■ What is being asked ■
From the records below, set down exactly the lines starting with the line that contains "on the roster;" and going on through the line that contains "if (g.byToken x.1).isSome then a". Nothing else is wanted.

[Excerpts from a dataset]
┄┄┄┄┄┄┄┄┄┄

-- ==== Sys2Proof/Machine/Queries.lean ====
section
/-! DEFINITION. The meanings of the queries: OPEN, EXTEND, RECLASS, CLOSE, ARRIVE and UNDEFINED_QUERY. Each is one event:
the query is taken from the Query FIFO head, checked, carried out and answered (R17 to R21). -/

namespace Sys2Proof.Machine

/-- A query of the kinds `isKind` is taken from the head of the Query FIFO where one may be taken (R17): the checks 1 to 3
are made against it (R19), and a query that passes them is carried out by `owner`. Where the head is no such query, or
none may be taken, nothing happens (log 5). -/
def State.takeQuery (isKind : BitVec 4 → Bool) (owner : List Word → State → State) (s : State) : State :=
  match s.takeable with
  | none => s
  | some q =>
    if isKind (kindOf q) then
      match s.linkFault q with
      | some (status, parameter) => s.popQuery.fault q status parameter
      | none => owner q s.popQuery
    else s

/-! ## OPEN and EXTEND -/

/-- The adding of listed entries: the state, whether a draw pass is called for, and how many entries were added. -/
structure Adding where
  state : State
  call : Bool
  accepted : Nat

/-- One listed entry of an OPEN or EXTEND for the record of slot `k` (R51, R55): ignored where its token is on the roster;
added where the roster and the pool have room; else not added. -/
def addListed (k : Nat) (a : Adding) (x : Token × Nat) : Adding :=
  match a.state.gather? k with
  | none => a
  | some g =>
    if (g.byToken x.1).isSome then a
    else if g.roster.length < Config.rosterLimit then
      match a.state.take with
      | (none, s) => { a with state := s }
      | (some e, s) =>
        let g' := g.addMember (s.profileOf g.port) e x.1 true (if x.2 = 0 then none else some x.2)
        ⟨s.putGather k g g', a.call || appends g g', a.accepted + 1⟩
    else if Config.listingTriesFullRoster && decide (freeCount a.state.free = 0) then
      { a with state := a.state.refuseTake }
    else a

/-- The listed entries in list order (R51). -/
def State.addAll (k : Nat) (listed : List (Token × Nat)) (s : State) : Adding :=
  listed.foldl (addListed k) ⟨s, false, 0⟩

/-- The class an OPEN stores: its class field, or the profile's default class where that is 0 (R6, R50). -/
def openClass (pf : Profile) (field : Nat) : Nat := if field = 0 then pf.defaultClass.toNat else field

/-- The record that an OPEN sets, before its listed entries are added (R50, R52). -/
def State.newGather (q : List Word) (s : State) : Gather :=
  let p := portOf q
  let pf := s.profileOf p
  { port := p
    tag := tagOf q
    cls := openClass pf (classOf q)
    suspended := false
    allowance := openingAllowance pf (s.port p).flight (s.port p).mode (announcedOf q) (entryCountOf q)
    announced := announcedOf q
    roster := []
    ring := []
    stage := .active
    idle := armUnlessZero s.timebase pf.idleTime.toNat
    lifetime := armUnlessZero s.timebase (pf.maxLifetime.toNat * 1000)
    lingerAt := none }

/-- An OPEN that passes its checks takes slot `k` (R50 to R53). -/
def State.openAt (q : List Word) (k : Nat) (s : State) : State :=
  let g := s.newGather q
  let a := (s.setGather k g).addAll k (listedOf q)
  let s := (a.state.offer (portOf q) .gathersOpened 1).passIf a.call (portOf q)
  s.answerGrant q k g.allowance a.accepted g.cls

/-- An OPEN for a key of which no record stands in the index: it takes the lowest FREE slot, or is refused NO_ROOM (R19,
R49, R50). -/
def State.openFresh (q : List Word) (s : State) : State :=
  match s.lowestFree with
  | none =>
    State.fault q .noRoom 0#16 ((s.offer (portOf q) .opensRefused 1).raise .openRefused)
  | some k => s.openAt q k

/-- OPEN at the Gather Table (R49). -/
def State.openGather (q : List Word) (s : State) : State :=
  match s.lookupGather (portOf q) (tagOf q) with
  | none => s.openFresh q
  | some (k, g) =>
    match g.stage with
    | .active => s.fault q .duplicateTag (BitVec.ofNat 16 k)
    | .linger _ => (s.freeSlot k g).openFresh q

/-- The announced count after an EXTEND: unchanged by 0, and never falling (R55). -/
def extendedCount (n count : Nat) : Nat := if count = 0 then n else max n count

/-- EXTEND on an ACTIVE record (R55). -/
def State.extendAt (q : List Word) (k : Nat) (g : Gather) (s : State) : State :=
  let g' := ({ g with announced := extendedCount g.announced (announcedOf q) }).rearmIdle
    (s.profileOf g.port) s.timebase
  let a := (s.setGather k g').addAll k (listedOf q)
  (a.state.passIf a.call g.port).answerGrant q k g.allowance a.accepted g.cls

/-- EXTEND at the Gather Table (R19, R55). -/
def State.extendGather (q : List Word) (s : State) : State :=
  match s.lookupGather (portOf q) (tagOf q) with
  | none => s.fault q .noGather 0#16
  | some (k, g) =>
    match g.stage with
    | .linger o => s.fault q .gatherClosed o.code
    | .active => s.extendAt q k g

/-! ## RECLASS and CLOSE -/

/-- The record after a RECLASS with class field `v`: suspended by 0 (R56), else of class `v` with any suspension lifted
(R57). -/
def Gather.reclass (v : Nat) (g : Gather) : Gather :=
  if v = 0 then { g with suspended := true } else { g with suspended := false, cls := v }

/-- RECLASS on an ACTIVE record (R56, R57). -/
def State.reclassAt (q : List Word) (k : Nat) (g : Gather) (s : State) : State :=
  let g' := (g.reclass (classOf q)).rearmIdle (s.profileOf g.port) s.timebase
  ((s.putGather k g g').passIf (appends g g') g.port).answerSlot q k

/-- RECLASS at the Gather Table (R19, R56, R57). -/
def State.reclassGather (q : List Word) (s : State) : State :=
  match s.lookupGather (portOf q) (tagOf q) with
  | none => s.fault q .noGather 0#16
  | some (k, g) =>
    match g.stage with
    | .linger o => s.fault q .gatherClosed o.code
    | .active => s.reclassAt q k g

/-- CLOSE on an ACTIVE record (R58). -/
def State.closeAt (q : List Word) (k : Nat) (g : Gather) (s : State) : State :=
  let r := s.endGather k g .closed
  (r.1.passIf r.2 g.port).answerSlot q k

/-- CLOSE at the Gather Table (R58). -/
def State.closeGather (q : List Word) (s : State) : State :=
  match s.lookupGather (portOf q) (tagOf q) with
  | none => s.fault q .noGather 0#16
  | some (k, g) =>
    match g.stage with
    | .linger _ => s.answerSlot q k
    | .active => s.closeAt q k g

/-! ## ARRIVE -/

/-- A window matches an arrival's port and token (R32). -/
def Window.matches (x : Window) (p : Nat) (t : Token) : Bool :=
  x.enabled && (x.scopeAny || decide (x.scopePort.toNat = p)) && decide (t &&& x.mask = x.base &&& x.mask)

/-- The lowest-numbered window that matches (R32). -/
def State.matchingWindow (p : Nat) (t : Token) (s : State) : Option Nat :=
  (List.range Config.windows).find? fun i => (s.window i).matches p t

/-- The cell event of a verdict (R41, R79). -/
def Verdict.event : Verdict → MeterEvent
  | .pass => .cellsPassed
  | .mark => .cellsMarked
  | .trim => .cellsTrimmed

/-- The stray verdict of the port's profile for the port's mode (R39, R40). -/
def State.strayVerdict (p : Nat) (s : State) : Verdict := (s.profileOf p).stray.get (s.port p).mode

/-- The straggler verdict of the port's profile for the port's mode (R38, R40). -/
def State.stragglerVerdict (p : Nat) (s : State) : Verdict := (s.profileOf p).straggler.get (s.port p).mode

/-- An arrival answered from a verdict table: ARRIVALS_STRAY and its cells are counted (R38, R39, R41). -/
def State.answerTable (q : List Word) (v : Verdict) (b : Basis) (parameter : Nat) (s : State) : State :=
  ((s.offer (portOf q) .arrivalsStray 1).offer (portOf q) v.event (cellsOf (bytesOf q))).answerVerdict q v b parameter

/-- A stray arrival (R39). -/
def State.arriveStray (q : List Word) (s : State) : State :=
  s.answerTable q (s.strayVerdict (portOf q)) .stray 0

/-- An arrival for a LINGER record (R38). -/
def State.arriveStraggler (q : List Word) (k : Nat) (s : State) : State :=
  s.answerTable q (s.stragglerVerdict (portOf q)) .straggler k

/-- An exempt arrival (R33). -/
def State.arriveExempt (q : List Word) (i : Nat) (s : State) : State :=
  (s.offer (portOf q) .arrivalsExempt 1).answerVerdict q .pass .exempt i

/-- An arrival of a member of the ACTIVE record of slot `k`, found or joined: steps 2 to 9 of R85. `call` says whether the
join has already called for a draw pass. -/
def State.arriveMember (q : List Word) (k : Nat) (g : Gather) (m : Member) (call : Bool) (s : State) : State :=
  let p := g.port
  let pf := s.profileOf p
  let h := g.handle pf s.timebase (s.port p).mode (cellsOf (bytesOf q)) (lastOf q) m
  let g' := h.gather.rearmIdle pf s.timebase
  let s := (s.putGather k g g').giveBack p h.returned
  let r := if h.finished && g'.isComplete then s.endGather k g' .complete else (s, false)
  let s := r.1.offer p h.verdict.event (cellsOf (bytesOf q))
  let s := s.passIf (call || appends g g' || decide (0 < h.returned) || r.2) p
  s.answerVerdict q h.verdict .roster k

/-- An arrival that is not joined: the record's idle deadline is re-armed and the arrival is answered as a stray (R39,
R76). -/
def State.arriveUnjoined (q : List Word) (k : Nat) (g : Gather) (s : State) : State :=
  (s.setGather k (g.rearmIdle (s.profileOf g.port) s.timebase)).arriveStray q

/-- An arrival for the ACTIVE record of slot `k`: its token is found on the roster, joined (R75) or refused (R76). The
joined token is on the roster it joined, so the case without a member cannot arise. -/
def State.arriveRoster (q : List Word) (k : Nat) (g : Gather) (s : State) : State :=
  match g.byToken (tokenOf q) with
  | some m => s.arriveMember q k g m false
  | none =>
    if g.roster.length < Config.rosterLimit then
      match s.take with
      | (none, s) => s.arriveUnjoined q k g
      | (some e, s) =>
        let g' := g.addMember (s.profileOf g.port) e (tokenOf q) false none
        match g'.byToken (tokenOf q) with
        | none => s
        | some m => (s.putGather k g g').arriveMember q k g' m (appends g g')
    else
      (if freeCount s.free = 0 then s.refuseTake else s).arriveUnjoined q k g

/-- The classification of one ARRIVE (R30). -/
def State.classify (q : List Word) (s : State) : State :=
  match s.matchingWindow (portOf q) (tokenOf q) with
  | some i => s.arriveExempt q i
  | none =>
    match s.lookupGather (portOf q) (tagOf q) with
    | none => s.arriveStray q
    | some (k, g) =>
      match g.stage with
      | .linger _ => s.arriveStraggler q k
      | .active => s.arriveRoster q k g

/-! ## The meanings -/

/-- OPEN (R50). -/
def execOpenQuery (s : State) : Host.Outcome State Fault Refusal :=
  .next (s.takeQuery (fun k => decide (k = 1#4)) State.openGather)

/-- EXTEND (R55). -/
def execExtendQuery (s : State) : Host.Outcome State Fault Refusal :=
  .next (s.takeQuery (fun k => decide (k = 2#4)) State.extendGather)

/-- RECLASS (R56, R57). -/
def execReclassQuery (s : State) : Host.Outcome State Fault Refusal :=
  .next (s.takeQuery (fun k => decide (k = 3#4)) State.reclassGather)

/-- CLOSE (R58). -/
def execCloseQuery (s : State) : Host.Outcome State Fault Refusal :=
  .next (s.takeQuery (fun k => decide (k = 4#4)) State.closeGather)

/-- ARRIVE (R30). -/
def execArriveQuery (s : State) : Host.Outcome State Fault Refusal :=
  .next (s.takeQuery (fun k => decide (k = 5#4)) State.classify)

/-- A code of the query space that names no query kind: 0x0, 0x6 or 0x7 (R14). -/
def isUndefinedKind (k : BitVec 4) : Bool := decide (k = 0#4) || decide (k = 6#4) || decide (k = 7#4)

/-- UNDEFINED_QUERY: no length is legal for its kind, so the check FORMAT answers it (R14, R15, R19). -/
def execUndefinedQuery (s : State) : Host.Outcome State Fault Refusal :=
  .next (s.takeQuery isUndefinedKind fun _ s => s)

end Sys2Proof.Machine
end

┄┄┄┄┄┄┄┄┄┄

■ Exercise answer ■
/-- One listed entry of an OPEN or EXTEND for the record of slot `k` (R51, R55): ignored where its token is on the roster;
added where the roster and the pool have room; else not added. -/
def addListed (k : Nat) (a : Adding) (x : Token × Nat) : Adding :=
  match a.state.gather? k with
  | none => a
  | some g =>
    if (g.byToken x.1).isSome then a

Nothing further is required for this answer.